:: WHAT YOU SHOULD DO ::
From the entries below, gather each line containing the word "encodeRef".

-- Opening Marker --

-- ==== Sys2Proof/Certificates/Slice0/Obligations.lean ====
section
/-! DEFINITION. The statements for the provers. Each docstring names the rule of spec/ it formalises. -/

open Sys2Proof Sys2Proof.Machine

/-! ### Encoding -/

/-- R78: `decode_iw` on both ports, by `KIND`; total on every 10-bit word. The rows' mask 0x300 with the matches 0x000 and
0x100 says the same of `KIND`. -/
def Obligations.DecodeIwFollowsKind : Prop :=
  ∀ w : PortWord,
    (w.extractLsb' 8 2 = 0b00#2 →
      decodeIw .enc w = .instr (.encData (w.extractLsb' 0 8)) ∧
      decodeIw .dec w = .instr (.decData (w.extractLsb' 0 8))) ∧
    (w.extractLsb' 8 2 = 0b01#2 → decodeIw .enc w = .instr .encEnd ∧ decodeIw .dec w = .instr .decEnd) ∧
    (w.extractLsb' 8 2 = 0b10#2 ∨ w.extractLsb' 8 2 = 0b11#2 →
      decodeIw .enc w = .reserved w ∧ decodeIw .dec w = .reserved w) ∧
    (w &&& 0x300#10 = 0x000#10 ↔ w.extractLsb' 8 2 = 0b00#2) ∧
    (w &&& 0x300#10 = 0x100#10 ↔ w.extractLsb' 8 2 = 0b01#2)

/-- R81: every payload of an `END` word selects the same instruction, and the assembler writes 0x00. -/
def Obligations.EndPayloadIsIgnored : Prop :=
  (∀ x : Byte, decodeIw .enc (0b01#2 ++ x) = .instr .encEnd ∧ decodeIw .dec (0b01#2 ++ x) = .instr .decEnd) ∧
  encode .encEnd = 0x100#10 ∧ encode .decEnd = 0x100#10

/-- Decoding and encoding agree both ways: an encoded instruction decodes to itself on its own port, and a word that
decodes to an instruction is that instruction's word, but for the payload of an `END` (R71, R72, R81). -/
def Obligations.EncodeAndDecodeAgree : Prop :=
  (∀ i : Instr, decodeIw i.engine (encode i) = .instr i) ∧
  (∀ (p : Engine) (w : PortWord) (i : Instr), decodeIw p w = .instr i →
    i.engine = p ∧ (encode i = w ∨ (w.extractLsb' 8 2 = 0b01#2 ∧ encode i = 0x100#10)))

/-- R83: the word of each assembler line, with its port. That `ENC.DATA` takes a quoted character is the model's choice
(log 19). -/
def Obligations.AssemblerLineWords : Prop :=
  (∀ n : Nat, n < 256 →
    (AsmLine.encData (.number n)).assemble = some [(.enc, 0b00#2 ++ BitVec.ofNat 8 n)] ∧
    (AsmLine.decData (.number n)).assemble = some [(.dec, 0b00#2 ++ BitVec.ofNat 8 n)]) ∧
  (∀ c : Char, c.toNat < 128 →
    (AsmLine.encData (.quoted c)).assemble = some [(.enc, 0b00#2 ++ BitVec.ofNat 8 c.toNat)] ∧
    (AsmLine.decData (.quoted c)).assemble = some [(.dec, 0b00#2 ++ BitVec.ofNat 8 c.toNat)]) ∧
  AsmLine.encEnd.assemble = some [(.enc, 0x100#10)] ∧
  AsmLine.decEnd.assemble = some [(.dec, 0x100#10)]

/-- R84: the expansions of the pseudo-instructions; a lone `END` is not allowed. -/
def Obligations.PseudoInstructionExpansions : Prop :=
  (∀ bs : List Nat, (∀ n ∈ bs, n < 256) →
    (AsmLine.encMsg bs).expand = some (bs.map (fun n => Instr.encData (BitVec.ofNat 8 n)) ++ [Instr.encEnd])) ∧
  (AsmLine.encMsg []).expand = some [Instr.encEnd] ∧
  (∀ text : List Char, (∀ c ∈ text, c.toNat < 128) →
    (AsmLine.encStr text).expand = (AsmLine.encMsg (text.map Char.toNat)).expand ∧
    (AsmLine.decMsg text).expand =
      some (text.map (fun c => Instr.decData (BitVec.ofNat 8 c.toNat)) ++ [Instr.decEnd])) ∧
  (AsmLine.decMsg []).expand = some [Instr.decEnd] ∧
  AsmLine.bareEnd.expand = none

/-- Every line that may be written is assembled, and its words decode, each on its port, to the instructions the line
stands for, in order. -/
def Obligations.AssembledLineDecodesToItsExpansion : Prop :=
  ∀ l : AsmLine, l.wf = true →
    ∃ is ws, l.expand = some is ∧ l.assemble = some ws ∧
      ws.map (fun pw => decodeIw pw.1 pw.2) = is.map Decoded.instr

/-- Words written out bit by bit from R71 and R72, one or two of each family, decode to the instruction they stand
for. -/
def Obligations.SampleWordsDecode : Prop :=
  decodeIw .enc 0b0001101000#10 = .instr (.encData 0x68) ∧
  decodeIw .enc 0b0011111111#10 = .instr (.encData 0xFF) ∧
  decodeIw .enc 0b0100000000#10 = .instr .encEnd ∧
  decodeIw .dec 0b0000111101#10 = .instr (.decData 0x3D) ∧
  decodeIw .dec 0b0010000000#10 = .instr (.decData 0x80) ∧
  decodeIw .dec 0b0110100101#10 = .instr .decEnd ∧
  decodeIw .enc 0b1000000000#10 = .reserved 0x200 ∧
  decodeIw .dec 0b1111111111#10 = .reserved 0x3FF

/-! ### The alphabet ROMs and the bits of a group -/

/-- R100: the 64 entries of `FWD`. -/
def Obligations.ForwardRomContents : Prop :=
  fwdRom.length = 64 ∧
  ∀ s : Sextet, fwd s =
    (if s.toNat < 26 then BitVec.ofNat 8 (0x41 + s.toNat)
     else if s.toNat < 52 then BitVec.ofNat 8 (0x61 + (s.toNat - 26))
     else if s.toNat < 62 then BitVec.ofNat 8 (0x30 + (s.toNat - 52))
     else if s.toNat = 62 then 0x2B#8
     else 0x2F#8)

/-- R102: `FWD` is one-to-one and never gives the pad character. -/
def Obligations.ForwardRomIsOneToOne : Prop :=
  (∀ s t : Sextet, fwd s = fwd t → s = t) ∧ ∀ s : Sextet, fwd s ≠ 0x3D#8

/-- R103: the contents of `INV` in terms of `FWD`. -/
def Obligations.InverseRomContents : Prop :=
  ∀ c : Byte,
    (∀ i : Sextet, c = fwd i → inv c = i.zeroExtend 8) ∧
    (c = 0x3D#8 → inv c = 0x40#8) ∧
    ((∀ i : Sextet, c ≠ fwd i) → c ≠ 0x3D#8 → inv c = 0xFF#8)

/-- R104: `INV` written out by code ranges; exactly 65 codes are not invalid. -/
def Obligations.InverseRomByCodeRanges : Prop :=
  (∀ c : Byte, inv c =
    (if c.toNat = 0x2B then 0x3E#8
     else if c.toNat = 0x2F then 0x3F#8
     else if 0x30 ≤ c.toNat ∧ c.toNat ≤ 0x39 then c + 4#8
     else if c.toNat = 0x3D then 0x40#8
     else if 0x41 ≤ c.toNat ∧ c.toNat ≤ 0x5A then c - 0x41#8
     else if 0x61 ≤ c.toNat ∧ c.toNat ≤ 0x7A then c - 0x47#8
     else 0xFF#8)) ∧
  (List.range 256).countP (fun n => classify (BitVec.ofNat 8 n) != .invalid) = 65

/-- R105: `classify` reads `INV` as one of three classes, on every code. -/
def Obligations.ClassifyReadsInverseRom : Prop :=
  ∀ c : Byte,
    (inv c ≤ 0x3F#8 ∧ classify c = .data ((inv c).extractLsb' 0 6)) ∨
    (inv c = 0x40#8 ∧ classify c = .pad) ∨
    (inv c = 0xFF#8 ∧ classify c = .invalid)

/-- R106: the two ROMs are inverse to each other on the alphabet. -/
def Obligations.RomsAreInverse : Prop :=
  (∀ s : Sextet, classify (fwd s) = .data s) ∧
  (∀ (c : Byte) (s : Sextet), classify c = .data s → fwd s = c)

/-- R132: the four sextets of a group in terms of its bytes, and those of the two tails. -/
def Obligations.SextetsOfAGroup : Prop :=
  ∀ b0 b1 b2 : Byte,
    sextet0 (groupOfBytes b0 b1 b2) = b0.extractLsb' 2 6 ∧
    sextet1 (groupOfBytes b0 b1 b2) = b0.extractLsb' 0 2 ++ b1.extractLsb' 4 4 ∧
    sextet2 (groupOfBytes b0 b1 b2) = b1.extractLsb' 0 4 ++ b2.extractLsb' 6 2 ∧
    sextet3 (groupOfBytes b0 b1 b2) = b2.extractLsb' 0 6 ∧
    sextet0 (groupOfBytes b0 0 0) = b0.extractLsb' 2 6 ∧
    sextet1 (groupOfBytes b0 0 0) = b0.extractLsb' 0 2 ++ 0b0000#4 ∧
    sextet0 (groupOfBytes b0 b1 0) = b0.extractLsb' 2 6 ∧
    sextet1 (groupOfBytes b0 b1 0) = b0.extractLsb' 0 2 ++ b1.extractLsb' 4 4 ∧
    sextet2 (groupOfBytes b0 b1 0) = b1.extractLsb' 0 4 ++ 0b00#2

/-- R163: the bytes of a group of 4, 3 or 2 data characters in terms of its sextets. -/
def Obligations.BytesOfAGroup : Prop :=
  ∀ s0 s1 s2 s3 : Sextet,
    groupBytes3 (groupOfSextets s0 s1 s2 s3) =
      [s0 ++ s1.extractLsb' 4 2, s1.extractLsb' 0 4 ++ s2.extractLsb' 2 4, s2.extractLsb' 0 2 ++ s3] ∧
    groupBytes2 (groupOfSextets s0 s1 s2 0) =
      [s0 ++ s1.extractLsb' 4 2, s1.extractLsb' 0 4 ++ s2.extractLsb' 2 4] ∧
    groupBytes1 (groupOfSextets s0 s1 0 0) = [s0 ++ s1.extractLsb' 4 2]

/-! ### The reference functions -/

/-- R131: the length of `ENCODE(b)`. -/
def Obligations.EncodeLength : Prop :=
  ∀ b : List Byte,
    (encodeRef b).length = 4 * ((b.length + 2) / 3) ∧ (b ≠ [] → 0 < (encodeRef b).length)

/-- R162: the length of `DECODE(t)` for a valid `t`, and its bound for every `t`. -/
def Obligations.DecodeLength : Prop :=
  ∀ t : List Byte,
    (malformed t = false → (decodeRef t).length = 3 * (t.length / 4) - padRun t) ∧
    (decodeRef t).length ≤ 3 * (t.length / 4)

/-- R137: `ENCODE(b)` is data characters, then two, one or no `'='` by the length modulo 3, and `'='` nowhere else. -/
def Obligations.EncodePadding : Prop :=
  ∀ b : List Byte, ∃ cs : List Sextet,
    encodeRef b = cs.map fwd ++
      List.replicate (if b.length % 3 = 1 then 2 else if b.length % 3 = 2 then 1 else 0) 0x3D#8 ∧
    ∀ c ∈ cs.map fwd, c ≠ 0x3D#8

/-- R161: each condition gives the sentinel: an incomplete group, a code outside the alphabet and the pad, more than two
pads at the end, a pad before the run of pads at the end; and so does the empty text. In the source's words: a pad in
position 1 or 2 of a group, a pad before a character that is no pad. -/
def Obligations.InvalidTextGivesSentinel : Prop :=
  ∀ t : List Byte,
    (t = [] → decodeRef t = []) ∧
    (t.length % 4 ≠ 0 → decodeRef t = []) ∧
    (∀ c ∈ t, classify c = .invalid → decodeRef t = []) ∧
    (2 < padRun t → decodeRef t = []) ∧
    (∀ i, i + padRun t < t.length → classify (t.getD i 0) = .pad → decodeRef t = []) ∧
    (∀ i, i < t.length → i % 4 < 2 → classify (t.getD i 0) = .pad → decodeRef t = []) ∧
    (∀ i j, i < j → j < t.length → classify (t.getD i 0) = .pad → classify (t.getD j 0) ≠ .pad → decodeRef t = [])

/-- R164: the low bits the padding discards are not checked. -/
def Obligations.DroppedBitsAreNotChecked : Prop :=
  (∀ a b : Sextet, decodeRef [fwd a, fwd b, 0x3D, 0x3D] = [a ++ b.extractLsb' 4 2]) ∧
  (∀ a b v : Sextet, decodeRef [fwd a, fwd b, fwd v, 0x3D] =
    [a ++ b.extractLsb' 4 2, b.extractLsb' 0 4 ++ v.extractLsb' 2 4]) ∧
  decodeRef [0x51, 0x52, 0x3D, 0x3D] = [0x41] ∧ decodeRef [0x51, 0x51, 0x3D, 0x3D] = [0x41]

-- Closing Marker --

:: SOLUTION TO THIS TASK ::
    (encodeRef b).length = 4 * ((b.length + 2) / 3) ∧ (b ≠ [] → 0 < (encodeRef b).length)
    encodeRef b = cs.map fwd ++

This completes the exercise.